>>>

-- ==== Sys2Proof/Machine/DataIo.lean ====
section
/-! DEFINITION. LDI, PRN, HLT and NOP (R90 to R93). -/

namespace Sys2Proof.Machine

/-- LDI r v (R90): the immediate is stored as it stands. -/
def execLdi (r imm : Byte) (s : State) : Host.Outcome State Fault Refusal :=
  finish s (opc .ldi) do
    let rr ← regIdx r
    .ok ((s.setReg rr imm).advance 3)

/-- PRN r (R91): the core emits the 8-bit value; its decimal text is made outside the core (R3(d), log 21). -/
def execPrn (r : Byte) (s : State) : Host.Outcome State Fault Refusal :=
  finish s (opc .prn) do
    let rr ← regIdx r
    .ok ((s.output (s.reg rr)).advance 2)

/-- HLT (R92): `pc` stays at the HLT opcode. -/
def execHlt (s : State) : Host.Outcome State Fault Refusal := .next s.halt

/-- NOP (R93). UNVERIFIED (log 14): decision D16, the width is 1. -/
def execNop (s : State) : Host.Outcome State Fault Refusal := .next (s.advance 1)

end Sys2Proof.Machine
end

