/-- OUT is empty at reset, PRN appends one value per execution, no other instruction changes it, and no instruction reads
it (R23). -/
def Obligations.OnlyPrnWritesOutAndNothingReadsIt : Prop :=
  State.reset.out = [] ∧
  (∀ (i : Instr) (s t : State), exec i s = .next t →
    t.out = s.out ∨ ∃ (r : Byte) (rr : RegIdx), i = .prn r ∧ r.toNat = rr.val ∧ t.out = s.out ++ [s.reg rr]) ∧
  (∀ (r : Byte) (rr : RegIdx) (s : State), r.toNat = rr.val →
    ∃ t, exec (.prn r) s = .next t ∧ t.out = s.out ++ [s.reg rr]) ∧
  (∀ (i : Instr) (s t : State) (o : List Byte), exec i s = .next t →
    ∃ u, exec i { s with out := o ++ s.out } = .next u ∧ u = { t with out := o ++ t.out })

/-- A cycle changes no register but those R15's table says its instruction writes. -/
def Obligations.RegistersChangeOnlyAsTheTableSays : Prop :=
  ∀ (i : Instr) (s t : State), s.runs i → step s = .next t → ∀ j, ¬ WritesReg i j → t.reg j = s.reg j

/-- A cycle changes no memory but the byte at the decremented stack pointer, and that only in PUSH and CALL (R32); a
cycle that runs no instruction changes none. -/
def Obligations.MemoryChangesOnlyByPushAndCall : Prop :=
  ∀ s t : State, step s = .next t → ∀ a,
    ¬ (a = s.pushAddr ∧ ∃ i, s.runs i ∧ StoresByte i) → t.mem.read a = s.mem.read a

/-! ## Memory -/

/-- The memory primitives (R31, R35; that an address of 256 or more faults is decision D5, log 4): in range a write
succeeds, a later read gives the byte written, every other cell reads as before and the canonical form stays; out of
range both raise OutOfBounds with the address. -/
def Obligations.MemoryReadsTheLatestWrite : Prop :=
  ∀ (s : State) (a : Nat) (v : Byte), s.mem.wf = true →
    (a < 256 → ∃ t, memWrite s a v = .ok t ∧ t = { s with mem := t.mem } ∧ t.mem.wf = true ∧ memRead t a = .ok v ∧
      ∀ b, b ≠ a → memRead t b = memRead s b) ∧
    (256 ≤ a → memWrite s a v = .error (.memOutOfBounds a) ∧ memRead s a = .error (.memOutOfBounds a))

/-- Two memories in canonical form whose cells read the same are the same list: equal memories are equal data. -/
def Obligations.CanonicalMemoriesAreDeterminedByTheirCells : Prop :=
  ∀ m m' : Memory, m.wf = true → m'.wf = true → (∀ a, m.read a = m'.read a) → m = m'

/-! ## Invariants -/

/-- The reset state meets the machine invariant. -/
def Obligations.ResetMeetsTheMachineInvariant : Prop := State.reset.Inv

/-- Every step keeps the machine invariant: canonical memory, exclusive flags, `pc` in 0..256 (R28), and the shape of the
fault record (R120, R124, R125), from every state that meets it. -/
def Obligations.StepKeepsTheMachineInvariant : Prop :=
  ∀ s t : State, s.Inv → step s = .next t → t.Inv

/-- R28, of every state that completed cycles reach from the launch state of any image; the step lemma it comes from is
StepKeepsTheMachineInvariant. -/
def Obligations.ReachableStatesSatisfyR28 : Prop :=
  ∀ (image : List Byte) (s₀ s : State), launch image = .next s₀ → Steps s₀ s →
    (∀ j, (s.reg j).toNat ≤ 255) ∧ (∀ a, (s.mem.read a).toNat ≤ 255) ∧
    ¬ (s.flags.e = true ∧ s.flags.l = true) ∧ ¬ (s.flags.e = true ∧ s.flags.g = true) ∧
    ¬ (s.flags.l = true ∧ s.flags.g = true) ∧ s.pc.toNat ≤ 256 ∧
    ∀ t, Steps s t → (s.fault ≠ none → t.fault = s.fault) ∧ (s.running = false → t.running = false) ∧
      ∃ new, t.out = s.out ++ new

/-- Nothing ever raises UnsupportedAluOp: no state that completed cycles reach from a launch has it latched (R124, which
rests on decision D22, log 19). -/
def Obligations.UnsupportedAluOpIsNeverLatched : Prop :=
  ∀ (image : List Byte) (s₀ s : State) (r : FaultRecord), launch image = .next s₀ → Steps s₀ s → s.fault = some r →
    r.kind ≠ .unsupportedAluOp
end

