-- ==== Sys2Proof/Laws/State.lean ====
section
/-! SUPPORT. The state record: one lemma per field per update, and the reads of registers after each update. -/

namespace Sys2Proof.Machine

variable (s : State)

/-! ### `store` -/

@[simp] theorem State.store_mem (a : Nat) (v : Byte) : (s.store a v).mem = s.mem.write a v := rfl
@[simp] theorem State.store_regs (a : Nat) (v : Byte) : (s.store a v).regs = s.regs := rfl
@[simp] theorem State.store_pc (a : Nat) (v : Byte) : (s.store a v).pc = s.pc := rfl
@[simp] theorem State.store_flags (a : Nat) (v : Byte) : (s.store a v).flags = s.flags := rfl
@[simp] theorem State.store_running (a : Nat) (v : Byte) : (s.store a v).running = s.running := rfl
@[simp] theorem State.store_fault (a : Nat) (v : Byte) : (s.store a v).fault = s.fault := rfl
@[simp] theorem State.store_out (a : Nat) (v : Byte) : (s.store a v).out = s.out := rfl
@[simp] theorem State.store_reg (a : Nat) (v : Byte) (j : RegIdx) : (s.store a v).reg j = s.reg j := rfl

/-! ### `setReg` -/

@[simp] theorem State.setReg_mem (i : RegIdx) (v : Byte) : (s.setReg i v).mem = s.mem := rfl
@[simp] theorem State.setReg_regs (i : RegIdx) (v : Byte) : (s.setReg i v).regs = s.regs.set i v := rfl
@[simp] theorem State.setReg_pc (i : RegIdx) (v : Byte) : (s.setReg i v).pc = s.pc := rfl
@[simp] theorem State.setReg_flags (i : RegIdx) (v : Byte) : (s.setReg i v).flags = s.flags := rfl
@[simp] theorem State.setReg_running (i : RegIdx) (v : Byte) : (s.setReg i v).running = s.running := rfl
@[simp] theorem State.setReg_fault (i : RegIdx) (v : Byte) : (s.setReg i v).fault = s.fault := rfl
@[simp] theorem State.setReg_out (i : RegIdx) (v : Byte) : (s.setReg i v).out = s.out := rfl

/-! ### `setFlags` -/

@[simp] theorem State.setFlags_mem (f : Flags) : (s.setFlags f).mem = s.mem := rfl
@[simp] theorem State.setFlags_regs (f : Flags) : (s.setFlags f).regs = s.regs := rfl
@[simp] theorem State.setFlags_pc (f : Flags) : (s.setFlags f).pc = s.pc := rfl
@[simp] theorem State.setFlags_flags (f : Flags) : (s.setFlags f).flags = f := rfl
@[simp] theorem State.setFlags_running (f : Flags) : (s.setFlags f).running = s.running := rfl
@[simp] theorem State.setFlags_fault (f : Flags) : (s.setFlags f).fault = s.fault := rfl
@[simp] theorem State.setFlags_out (f : Flags) : (s.setFlags f).out = s.out := rfl
@[simp] theorem State.setFlags_reg (f : Flags) (j : RegIdx) : (s.setFlags f).reg j = s.reg j := rfl

/-! ### `setPc` -/

@[simp] theorem State.setPc_mem (p : PcWord) : (s.setPc p).mem = s.mem := rfl
@[simp] theorem State.setPc_regs (p : PcWord) : (s.setPc p).regs = s.regs := rfl
@[simp] theorem State.setPc_pc (p : PcWord) : (s.setPc p).pc = p := rfl
@[simp] theorem State.setPc_flags (p : PcWord) : (s.setPc p).flags = s.flags := rfl
@[simp] theorem State.setPc_running (p : PcWord) : (s.setPc p).running = s.running := rfl
@[simp] theorem State.setPc_fault (p : PcWord) : (s.setPc p).fault = s.fault := rfl
@[simp] theorem State.setPc_out (p : PcWord) : (s.setPc p).out = s.out := rfl
@[simp] theorem State.setPc_reg (p : PcWord) (j : RegIdx) : (s.setPc p).reg j = s.reg j := rfl

/-! ### `output` -/

@[simp] theorem State.output_mem (v : Byte) : (s.output v).mem = s.mem := rfl
@[simp] theorem State.output_regs (v : Byte) : (s.output v).regs = s.regs := rfl
@[simp] theorem State.output_pc (v : Byte) : (s.output v).pc = s.pc := rfl
@[simp] theorem State.output_flags (v : Byte) : (s.output v).flags = s.flags := rfl
@[simp] theorem State.output_running (v : Byte) : (s.output v).running = s.running := rfl
@[simp] theorem State.output_fault (v : Byte) : (s.output v).fault = s.fault := rfl
@[simp] theorem State.output_out (v : Byte) : (s.output v).out = s.out ++ [v] := rfl
@[simp] theorem State.output_reg (v : Byte) (j : RegIdx) : (s.output v).reg j = s.reg j := rfl

/-! ### `halt` -/

@[simp] theorem State.halt_mem : (s.halt).mem = s.mem := rfl
@[simp] theorem State.halt_regs : (s.halt).regs = s.regs := rfl
@[simp] theorem State.halt_pc : (s.halt).pc = s.pc := rfl
@[simp] theorem State.halt_flags : (s.halt).flags = s.flags := rfl
@[simp] theorem State.halt_running : (s.halt).running = false := rfl
@[simp] theorem State.halt_fault : (s.halt).fault = s.fault := rfl
@[simp] theorem State.halt_out : (s.halt).out = s.out := rfl
@[simp] theorem State.halt_reg (j : RegIdx) : (s.halt).reg j = s.reg j := rfl

/-! ### `takeFault` -/

@[simp] theorem takeFault_mem (op : Byte) (x : Exc) : (takeFault s op x).mem = s.mem := rfl
@[simp] theorem takeFault_regs (op : Byte) (x : Exc) : (takeFault s op x).regs = s.regs := rfl
@[simp] theorem takeFault_pc (op : Byte) (x : Exc) : (takeFault s op x).pc = s.pc := rfl
@[simp] theorem takeFault_flags (op : Byte) (x : Exc) : (takeFault s op x).flags = s.flags := rfl
@[simp] theorem takeFault_running (op : Byte) (x : Exc) : (takeFault s op x).running = s.running := rfl
@[simp] theorem takeFault_fault (op : Byte) (x : Exc) : (takeFault s op x).fault = some ⟨x.kind, s.pc, op, x.info⟩ := rfl
@[simp] theorem takeFault_out (op : Byte) (x : Exc) : (takeFault s op x).out = s.out := rfl
@[simp] theorem takeFault_reg (op : Byte) (x : Exc) (j : RegIdx) : (takeFault s op x).reg j = s.reg j := rfl

/-! ### Registers -/

@[simp] theorem State.setReg_reg_same (i : RegIdx) (v : Byte) : (s.setReg i v).reg i = v := by
  simp [State.setReg, State.reg]

theorem State.setReg_reg_of_ne (v : Byte) {i j : RegIdx} (h : j ≠ i) : (s.setReg i v).reg j = s.reg j := by
  have : i.val ≠ j.val := fun e => h (Fin.ext e.symm)
  simp [State.setReg, State.reg, this]

theorem State.setReg_reg (i j : RegIdx) (v : Byte) : (s.setReg i v).reg j = if j = i then v else s.reg j := by
  split
  next h => subst h; simp
  next h => exact s.setReg_reg_of_ne v h

/-! ### The derived updates, in terms of the ones above -/

@[simp] theorem State.advance_eq (w : Nat) : s.advance w = s.setPc (s.pc + BitVec.ofNat 9 w) := rfl
@[simp] theorem State.jumpTo_eq (v : Byte) : s.jumpTo v = s.setPc (zext9 v) := rfl
@[simp] theorem State.sp_eq : s.sp = s.reg Config.sp := rfl
@[simp] theorem State.decSp_eq : s.decSp = s.setReg Config.sp (s.reg Config.sp - 1) := rfl
@[simp] theorem State.incSp_eq : s.incSp = s.setReg Config.sp (s.reg Config.sp + 1) := rfl

theorem State.pushAddr_eq : s.pushAddr = (s.reg Config.sp - 1).toNat := by simp [State.pushAddr]

/-- A control transfer's target is an 8-bit value (R67). -/
@[simp] theorem zext9_toNat (v : Byte) : (zext9 v).toNat = v.toNat := by
  simp [zext9]; omega

/-- Two states with the same fields' values are the same state. -/
theorem State.ext_fields {s t : State} (hm : t.mem = s.mem) (hr : ∀ j, t.reg j = s.reg j) (hp : t.pc = s.pc)
    (hf : t.flags = s.flags) (hn : t.running = s.running) (hx : t.fault = s.fault) (ho : t.out = s.out) : t = s := by
  obtain ⟨m, r, p, f, n, x, o⟩ := s
  obtain ⟨m', r', p', f', n', x', o'⟩ := t
  obtain rfl : r' = r := by
    apply Vector.ext
    exact fun i hi => hr ⟨i, hi⟩
  simp_all

end Sys2Proof.Machine
end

<<<

Problem details:
Among the entries above, find the line with "value (R67). -/" and the line with "obtain ⟨m', r', p', f', n', x', o'⟩ := t"; give again exactly these two lines and all lines between them.

Reply:
/-- A control transfer's target is an 8-bit value (R67). -/
@[simp] theorem zext9_toNat (v : Byte) : (zext9 v).toNat = v.toNat := by
  simp [zext9]; omega

/-- Two states with the same fields' values are the same state. -/
theorem State.ext_fields {s t : State} (hm : t.mem = s.mem) (hr : ∀ j, t.reg j = s.reg j) (hp : t.pc = s.pc)
    (hf : t.flags = s.flags) (hn : t.running = s.running) (hx : t.fault = s.fault) (ho : t.out = s.out) : t = s := by
  obtain ⟨m, r, p, f, n, x, o⟩ := s
  obtain ⟨m', r', p', f', n', x', o'⟩ := t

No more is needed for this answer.